—Bono, Bono, Francésé! nous répondent-ils en souriant.
Ils ont tous de bons visages, et leurs mulets aussi.
—Bel-Kassem, où dormirons-nous ce soir?
—Chez le caïd de Thifilkouth, Madame, si tu le veux bien.
—A quelle distance en sommes-nous?
—Je ne l'ai pas mesurée, mais il y a huit heures de marche.
Les Kabyles ne mesurent les distances que par le temps qu'ils mettent à les franchir: aussi varient-elles beaucoup suivant la vigueur et l'agilité des uns, ou l'humeur plus apathique des autres. Quand nous leur demandions: Kodèche Sâa? combien d'heures? le plus vif nous montrait quatre doigts, un moins agile six, le plus paresseux de tous élevait ses dix doigts à la hauteur de sa tête.
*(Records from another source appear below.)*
theorem badSize_eq (b : Nat) (q : Arch) : badSize b q = decide ((q.reg b).bits = 0 ∨ 64 < (q.reg b).bits.toNat) := by
  have hzero : ((q.reg b).bits.toNat == 0) = decide ((q.reg b).bits = 0) := by
    rw [Bool.eq_iff_iff, beq_iff_eq, decide_eq_true_eq, BitVec.toNat_eq]
    rfl
  rw [badSize, hzero, Bool.decide_or]

/-! ### TASK (R295 to R300) -/

/-- LAUNCH names one of 16 queues, and its packet can be read (R296). -/
theorem execLaunch_outcomes {d a b : Nat} (h : Accessing s r t g [a, b] [d] .loads) :
    let w := (t.arch.reg a).bits
    let v := (t.arch.reg b).bits
    (∀ f, s.blockAt r w 128 128 .blockRead = .error f → execLaunch d a b s = .next (s.takeFault r f t.run.count)) ∧
    (∀ k, s.blockAt r w 128 128 .blockRead = .ok k → s.mayScratch g k 128 = true →
      (15 < v.toNat → execLaunch d a b s = .next (faulted s r t .queue)) ∧
      (v.toNat ≤ 15 → execLaunch d a b s = .next (captured s r t
        { op := .launch, d := d, words := [v], loc := some (.key k), dests := [d], cls := .loads }))) := by
  refine ⟨fun f hf => (commitForm_eq h).2.1 _ ?_, fun k hk hm => ⟨fun hv => (commitForm_eq h).2.1 _ ?_,
    fun hv => (commitForm_eq h).1 _ ?_⟩⟩
  · simp only [hf]
  · simp only [hk, hm, Bool.not_true, Bool.and_false, Bool.false_eq_true, if_false, if_pos hv]
  · simp only [hk, hm, Bool.not_true, Bool.and_false, Bool.false_eq_true, if_false, if_neg (Nat.not_lt.2 hv)]

/-- SIGNAL names a queue, one of three operations, and nothing else (R297). -/
theorem execSignal_outcomes {d a b : Nat} (h : Accessing s r t g [a, b] [d] .loads) :
    let w := (t.arch.reg a).bits
    (2 ^ 18 ≤ w.toNat ∨ w.toNat / 2 ^ 16 % 4 = 3 → execSignal d a b s = .next (faulted s r t .queue)) ∧
    (w.toNat < 3 * 2 ^ 16 → execSignal d a b s = .next (captured s r t
      { op := .signal, d := d, words := [w, (t.arch.reg b).bits], dests := [d], cls := .loads })) := by
  intro w
  refine ⟨fun hbad => (commitForm_eq h).2.1 _ (if_pos ?_), fun hgood => (commitForm_eq h).1 _ (if_neg ?_)⟩
  · change w.toNat / 2 ^ 18 ≠ 0 ∨ w.toNat / 2 ^ 16 % 4 = 3
    omega
  · change ¬ (w.toNat / 2 ^ 18 ≠ 0 ∨ w.toNat / 2 ^ 16 % 4 = 3)
    omega

/-- CONT is permitted in a persistent launch with a task area alone (R298). -/
def State.mayCont (s : State) (r : TRef) (g : Wg) : Bool :=
  g.persist && match s.launchOf r with
    | some l => l.pkt.tasks != 0
    | none => false

/-- The condition on the kind of a wait holds for each of the three kinds. -/
theorem and_lt_three_of_lt {p m : Bool} {v : Nat} (hv : v < 3) : (p && decide (v < 3) && m) = (p && m) := by
  rw [decide_eq_true hv, Bool.and_true]

theorem and_lt_three_of_le {p m : Bool} {v : Nat} (hv : 3 ≤ v) : (p && decide (v < 3) && m) = false := by
  rw [decide_eq_false (Nat.not_lt.2 hv), Bool.and_false, Bool.false_and]

/-- CONT that waits on a word checks its address as a load's, one that waits on a signal does not, and no other is allowed (R298). -/
theorem execCont_outcomes {a b : Nat} (h : Accessing s r t g [a, a + 1, b, b + 1] [] .none) :
    let v := (t.arch.reg (b + 1)).bits
    let x := t.arch.pair a
    let cont := fun (l : Option Loc) => ({ op := .cont, words := [(t.arch.reg b).bits, v], addr := x, loc := l } : Cmd)
    let ends := fun (l : Option Loc) =>
      (s.mayCont r g = true → execCont a b s = .next (captured s r t (cont l))) ∧
      (s.mayCont r g = false → execCont a b s = .next (faulted s r t .queue))
    (v.toNat < 2 →
      (∀ f, s.reach r x 4 .load none false = .fault f → execCont a b s = .next (s.takeFault r f t.run.count)) ∧
      (s.reach r x 4 .load none false = .miss → execCont a b s = .next (s.startWalk r x .load)) ∧
      ∀ l, s.reach r x 4 .load none false = .ok l → ends (some l)) ∧
    (v.toNat = 2 → ends none) ∧
    (3 ≤ v.toNat → 2 ≤ v.toNat % 4 → execCont a b s = .next (faulted s r t .queue)) := by
  refine ⟨fun hv => ?_, fun hv => ?_, fun hv hlow => ?_⟩
  · have hlow : (t.arch.reg (b + 1)).bits.toNat % 4 < 2 := by omega
    have hlt : (t.arch.reg (b + 1)).bits.toNat < 3 := by omega
    refine ⟨fun f hf => (commitForm_eq h).2.1 _ ((if_pos hlow).trans ?_), fun hf => ?_, fun l hf =>
      ⟨fun hmay => (commitForm_eq h).1 _ ((if_pos hlow).trans ?_), fun hmay => (commitForm_eq h).2.1 _ ((if_pos hlow).trans ?_)⟩⟩
    · simp only [hf]
    · exact commitForm_of_miss (u := { reads := [a, a + 1, b, b + 1] }) h rfl rfl nofun rfl rfl (by simp only [if_pos hlow, hf])
    · simp only [hf]
      exact if_pos ((and_lt_three_of_lt hlt).trans hmay)
    · simp only [hf]
      exact if_neg (ne_true_of_eq_false ((and_lt_three_of_lt hlt).trans hmay))
  · have hhigh : ¬ (t.arch.reg (b + 1)).bits.toNat % 4 < 2 := by omega
    have hlt : (t.arch.reg (b + 1)).bits.toNat < 3 := by omega
    exact ⟨fun hmay => (commitForm_eq h).1 _ ((if_neg hhigh).trans (if_pos ((and_lt_three_of_lt hlt).trans hmay))),
      fun hmay => (commitForm_eq h).2.1 _ ((if_neg hhigh).trans (if_neg (ne_true_of_eq_false ((and_lt_three_of_lt hlt).trans hmay))))⟩
  · exact (commitForm_eq h).2.1 _ ((if_neg (Nat.not_lt.2 hlow)).trans (if_neg (ne_true_of_eq_false (and_lt_three_of_le hv))))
—Et les vivres? s'écria le Général avec l'emportement d'un estomac montagnard; vous ne pensez donc à rien, Caporal!
A cette réprimande imméritée de son chef, le Caporal ne répondit que par un geste, mais quel geste! Les tellis [Sacs ou poches qui pendent de chaque côté du bât.] regorgeaient de provisions de bouche, et par-dessus les tellis, sur le dos des mulets, étaient assujettis des matelas de troupe. Le directeur des fournitures militaires nous les avait obligeamment prêtés. Le Conscrit et moi, nous criâmes: Vive le Caporal! Madame Elvire daigna sourire, et M. Jules fut au ciel.
—Les matelas vous serviront bien, dit Bel-Kassem, car le caïd de
Thifilkouth n'a pas à vous offrir un palais de France comme Ben Ali
Chérif, chez qui vous coucherez demain. Mais pour ce qui est des
provisions, elles sont tout à fait inutiles.